3.2.1.4.2.1.4.5 CA Policy Algorithm

The CA SHOULD use Config_CA_Policy_Algorithm_Implementation data to obtain the CA policy algorithm. The policy algorithm MUST determine if the certificate should be issued, set to pending, or denied, using the following processing rules:

1. If the value of the Config_CA_Requests_Disposition datum has 0x00000100 (REQDISP_PENDINGFIRST) bit set, set the request to pending.

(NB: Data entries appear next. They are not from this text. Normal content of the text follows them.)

theorem execute_keeps {k : Comp} {s x : State} {a0 a1 a2} (hk : k ∉ [.power, .boot, .dev, .welt, .therm, .evt, .heel, .lanes, .links, .last, .store, .win, .twb, .imc, .acc, .wqs, .cqs, .units, .slots, .sched, .awl, .nvm, .tm, .time, .cal, .free]) (h : k.same s x) :
    k.same s (execute x a0 a1 a2) := by
  unfold execute
  repeat' first
    | with_reducible assumption
    | with_reducible refine serveWr_keeps (not_mem_of_subset hk ?_) ?_
    | with_reducible refine serveWr_keeps_eq (not_mem_of_subset hk ?_) ?_ (by with_reducible assumption)
    | with_reducible refine modSeq_keeps (not_mem_of_subset hk ?_) ?_
    | with_reducible refine serveRd_keeps (not_mem_of_subset hk ?_) ?_
    | with_reducible refine serveRd_keeps_eq (not_mem_of_subset hk ?_) ?_ (by with_reducible assumption)
    | with_reducible refine queueResponse_keeps (not_mem_of_subset hk ?_) ?_
    | with_reducible refine ite_keeps ?_ ?_
    | with_reducible refine foldl_keeps ?_ (fun t a h => ?_)
    | dsimp -proj only
    | split
    | decide

theorem replay_keeps {k : Comp} {s x : State} {a0 a1 a2} (hk : k ∉ [.links]) (h : k.same s x) :
    k.same s (replay x a0 a1 a2) := by
  unfold replay
  repeat' first
    | with_reducible assumption
    | with_reducible refine queueResponse_keeps (not_mem_of_subset hk ?_) ?_
    | with_reducible refine ite_keeps ?_ ?_
    | with_reducible refine foldl_keeps ?_ (fun t a h => ?_)
    | dsimp -proj only
    | split
    | decide

theorem dropped_keeps {k : Comp} {s x : State} {a0} (hk : k ∉ [.imc]) (h : k.same s x) :
    k.same s (dropped x a0) := by
  unfold dropped
  try dsimp -zeta -proj only [upd_imc]
  repeat' first
    | with_reducible assumption
    | with_reducible refine putImc_keeps (not_mem_of_subset hk ?_) ?_
    | with_reducible refine ite_keeps ?_ ?_
    | with_reducible refine foldl_keeps ?_ (fun t a h => ?_)
    | dsimp -proj only
    | split
    | decide

theorem request_keeps {k : Comp} {s x : State} {a0 a1 a2} (hk : k ∉ [.power, .boot, .dev, .welt, .therm, .evt, .heel, .lanes, .links, .last, .store, .win, .twb, .imc, .acc, .wqs, .cqs, .units, .slots, .sched, .awl, .nvm, .tm, .time, .cal, .free]) (h : k.same s x) :
    k.same s (request x a0 a1 a2) := by
  unfold request
  repeat' first
    | with_reducible assumption
    | with_reducible refine execute_keeps (not_mem_of_subset hk ?_) ?_
    | with_reducible refine replay_keeps (not_mem_of_subset hk ?_) ?_
    | with_reducible refine dropped_keeps (not_mem_of_subset hk ?_) ?_
    | with_reducible refine staleMos_keeps (not_mem_of_subset hk ?_) ?_
    | with_reducible refine ite_keeps ?_ ?_
    | with_reducible refine foldl_keeps ?_ (fun t a h => ?_)
    | dsimp -proj only
    | split
    | decide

2. Else, if the value of the Config_CA_Requests_Disposition datum equals 0x00000001 (REQDISP_ISSUE), issue the certificate

3. Else, if the value of the Config_CA_Requests_Disposition datum equals 0x00000002 (REQDISP_DENY), deny the request.

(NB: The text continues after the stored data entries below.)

theorem enableWq_kept {s x : State} {a0} (h : Kept s x) :
    Kept s (enableWq x a0) := by
  unfold enableWq
  repeat' first
    | with_reducible assumption
    | with_reducible refine modWq_kept ?_
    | with_reducible refine jobRead_kept ?_
    | with_reducible refine jobRead_kept_eq ?_ (by with_reducible assumption)
    | with_reducible refine latchJob_kept ?_
    | with_reducible refine ite_kept ?_ ?_
    | with_reducible refine foldl_kept ?_ (fun t a h => ?_)
    | decide
    | dsimp -proj only
    | split

theorem disableWq_kept {s x : State} {a0} (h : Kept s x) : Kept s (disableWq x a0) :=
  Kept.of_keeps (fun k hk => disableWq_keeps (a0 := a0) hk (k.same_refl x)) (by decide) h

theorem resumeWq_kept {s x : State} {a0 a1} (h : Kept s x) : Kept s (resumeWq x a0 a1) :=
  Kept.of_keeps (fun k hk => resumeWq_keeps (a0 := a0) (a1 := a1) hk (k.same_refl x)) (by decide) h

theorem writeWqctl_kept {s x : State} {a0 a1} (h : Kept s x) :
    Kept s (writeWqctl x a0 a1) := by
  unfold writeWqctl
  repeat' first
    | with_reducible assumption
    | with_reducible refine resetWq_kept ?_
    | with_reducible refine enableWq_kept ?_
    | with_reducible refine disableWq_kept ?_
    | with_reducible refine resumeWq_kept ?_
    | with_reducible refine ite_kept ?_ ?_
    | with_reducible refine foldl_kept ?_ (fun t a h => ?_)
    | decide
    | dsimp -proj only
    | split

theorem writeTwbstat_kept {s x : State} {a0} (h : Kept s x) : Kept s (writeTwbstat x a0) :=
  Kept.of_keeps (fun k hk => writeTwbstat_keeps (a0 := a0) hk (k.same_refl x)) (by decide) h

theorem writeTmthresh_kept {s x : State} {a0 a1} (h : Kept s x) : Kept s (writeTmthresh x a0 a1) :=
  Kept.of_keeps (fun k hk => writeTmthresh_keeps (a0 := a0) (a1 := a1) hk (k.same_refl x)) (by decide) h

theorem fixSearches_kept {s x : State} {a0} (h : Kept s x) : Kept s (fixSearches x a0) :=
  Kept.of_keeps (fun k hk => fixSearches_keeps (a0 := a0) hk (k.same_refl x)) (by decide) h

theorem startJoin_kept {s x : State} {a0} (h : Kept s x) :
    Kept s (startJoin x a0) := by
  unfold startJoin
  repeat' first
    | with_reducible assumption
    | with_reducible refine settle_kept ?_
    | with_reducible refine modLink_kept ?_
    | with_reducible refine ite_kept ?_ ?_
    | with_reducible refine foldl_kept ?_ (fun t a h => ?_)
    | decide
    | dsimp -proj only
    | split

theorem switchWaiting_kept {s x : State} {a0} (h : Kept s x) :
    Kept s (switchWaiting x a0) := by
  unfold switchWaiting
  repeat' first
    | with_reducible assumption
    | with_reducible refine switchNow_kept ?_
    | with_reducible refine ite_kept ?_ ?_
    | with_reducible refine foldl_kept ?_ (fun t a h => ?_)
    | decide
    | dsimp -proj only
    | split

theorem enterDisabled_kept {s x : State} {a0} (h : Kept s x) :
    Kept s (enterDisabled x a0) := by
  unfold enterDisabled
  repeat' first
    | with_reducible assumption
    | with_reducible refine switchWaiting_kept ?_
    | with_reducible refine modLink_kept ?_
    | with_reducible refine dropLink_kept ?_
    | with_reducible refine ite_kept ?_ ?_
    | with_reducible refine foldl_kept ?_ (fun t a h => ?_)
    | decide
    | dsimp -proj only
    | split

theorem enterDetect_kept {s x : State} {a0 a1} (h : Kept s x) :
    Kept s (enterDetect x a0 a1) := by
  unfold enterDetect
  repeat' first
    | with_reducible assumption
    | with_reducible refine enterDisabled_kept ?_
    | with_reducible refine switchWaiting_kept ?_
    | with_reducible refine modLink_kept ?_
    | with_reducible refine partAside_kept ?_
    | with_reducible refine dropLink_kept ?_
    | with_reducible refine ite_kept ?_ ?_
    | with_reducible refine foldl_kept ?_ (fun t a h => ?_)
    | decide
    | dsimp -proj only
    | split

theorem writeDisable_kept {s x : State} {a0 a1} (h : Kept s x) :
    Kept s (writeDisable x a0 a1) := by
  unfold writeDisable
  repeat' first
    | with_reducible assumption
    | with_reducible refine enterDisabled_kept ?_
    | with_reducible refine modLink_kept ?_
    | with_reducible refine enterDetect_kept ?_
    | with_reducible refine ite_kept ?_ ?_
    | with_reducible refine foldl_kept ?_ (fun t a h => ?_)
    | decide
    | dsimp -proj only
    | split

theorem startState_kept {s x : State} {a0} (h : Kept s x) : Kept s (startState x a0) :=
  Kept.of_keeps (fun k hk => startState_keeps (a0 := a0) hk (k.same_refl x)) (by decide) h

theorem writeAside_kept {s x : State} {a0 a1} (h : Kept s x) :
    Kept s (writeAside x a0 a1) := by
  unfold writeAside
  repeat' first
    | with_reducible assumption
    | with_reducible refine startState_kept ?_
    | with_reducible refine settle_kept ?_
    | with_reducible refine modLink_kept ?_
    | with_reducible refine standAside_kept ?_
    | with_reducible refine ite_kept ?_ ?_
    | with_reducible refine foldl_kept ?_ (fun t a h => ?_)
    | decide
    | dsimp -proj only
    | split

theorem writeLnkctl_kept {s x : State} {a0 a1} (h : Kept s x) :
    Kept s (writeLnkctl x a0 a1) := by
  unfold writeLnkctl
  repeat' first
    | with_reducible assumption
    | with_reducible refine fixSearches_kept ?_
    | with_reducible refine modLink_kept ?_
    | with_reducible refine startJoin_kept ?_
    | with_reducible refine writeDisable_kept ?_
    | with_reducible refine writeAside_kept ?_
    | with_reducible refine requestRetrain_kept ?_
    | with_reducible refine ite_kept ?_ ?_
    | with_reducible refine foldl_kept ?_ (fun t a h => ?_)
    | decide
    | dsimp -proj only
    | split

theorem writeNvmctl_kept {s x : State} {a0} (h : Kept s x) :
    Kept s (writeNvmctl x a0) := by
  unfold writeNvmctl
  try dsimp -zeta -proj only [upd_nvm]
  repeat' first
    | with_reducible assumption
    | with_reducible refine putNvm_kept ?_ ?_
    | with_reducible refine ite_kept ?_ ?_
    | with_reducible refine foldl_kept ?_ (fun t a h => ?_)
    | with_reducible exact NvmSt.setCell_keeps _ _ _
    | with_reducible refine nvm_keeps_of ?_ ?_
    | exact fun h => h
    | rfl
    | decide
    | dsimp -proj only
    | split

theorem writeLnsnap_kept {s x : State} {a0 a1 a2 a3} (h : Kept s x) : Kept s (writeLnsnap x a0 a1 a2 a3) :=
  Kept.of_keeps (fun k hk => writeLnsnap_keeps (a0 := a0) (a1 := a1) (a2 := a2) (a3 := a3) hk (k.same_refl x)) (by decide) h

theorem setWinEntry_kept {s x : State} {a0 a1 v} (h : Kept s x) : Kept s (setWinEntry x a0 a1 (storedEntry v)) := by
  unfold setWinEntry
  dsimp -zeta -proj only [upd_win]
  exact putWin_kept h (setWinEntry_win_keeps _ _ _ _ fun _ => storedEntry_guarded v)

theorem modWin_kept {s x : State} {a0 a1} (h : Kept s x) : Kept s (modWin x a0 a1) := by
  unfold modWin
  dsimp -zeta -proj only [upd_win]
  exact putWin_kept h ⟨fun w => w, fun w => w⟩

theorem writeEntry_kept {s x : State} {a0 a1 a2 a3 a4} (h : Kept s x) :
    Kept s (writeEntry x a0 a1 a2 a3 a4) := by
  unfold writeEntry
  repeat' first
    | with_reducible assumption
    | with_reducible refine logEvent_kept ?_
    | with_reducible refine setWinEntry_kept ?_
    | with_reducible refine modWin_kept ?_
    | with_reducible refine ite_kept ?_ ?_
    | with_reducible refine foldl_kept ?_ (fun t a h => ?_)
    | decide
    | dsimp -proj only
    | split

theorem writeCqbase_kept {s x : State} {a0 a1} (h : Kept s x) : Kept s (writeCqbase x a0 a1) :=
  Kept.of_keeps (fun k hk => writeCqbase_keeps (a0 := a0) (a1 := a1) hk (k.same_refl x)) (by decide) h

theorem writeLntxdrv_kept {s x : State} {a0 a1 a2} (h : Kept s x) : Kept s (writeLntxdrv x a0 a1 a2) :=
  Kept.of_keeps (fun k hk => writeLntxdrv_keeps (a0 := a0) (a1 := a1) (a2 := a2) hk (k.same_refl x)) (by decide) h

4. Else, set the request to pending.

In the Request table row for the current certificate request, the CA MUST set the following values to the values that are returned from the policy algorithm:

• Request_Disposition: If the policy algorithm resulted in the certificate being issued, the CA MUST set the value to "certificate issued". If the policy algorithm resulted in the certificate being pended, the CA MUST set the value to "request pending". If the policy algorithm encountered an error, the CA MUST set the value to "request failed".

• Request_Disposition_Message: The CA SHOULD populate this element with additional information that the licensee considers informative to a human.<78>

Certificates constructed by the policy algorithm MUST satisfy all the processing rules specified in section 3.2.1.4.2.1.

The CA SHOULD store some description of the policy algorithm in the Config_CA_Policy_Description data of the Abstract Data Model that can be requested by clients as described in section 3.2.1.4.3.2.5.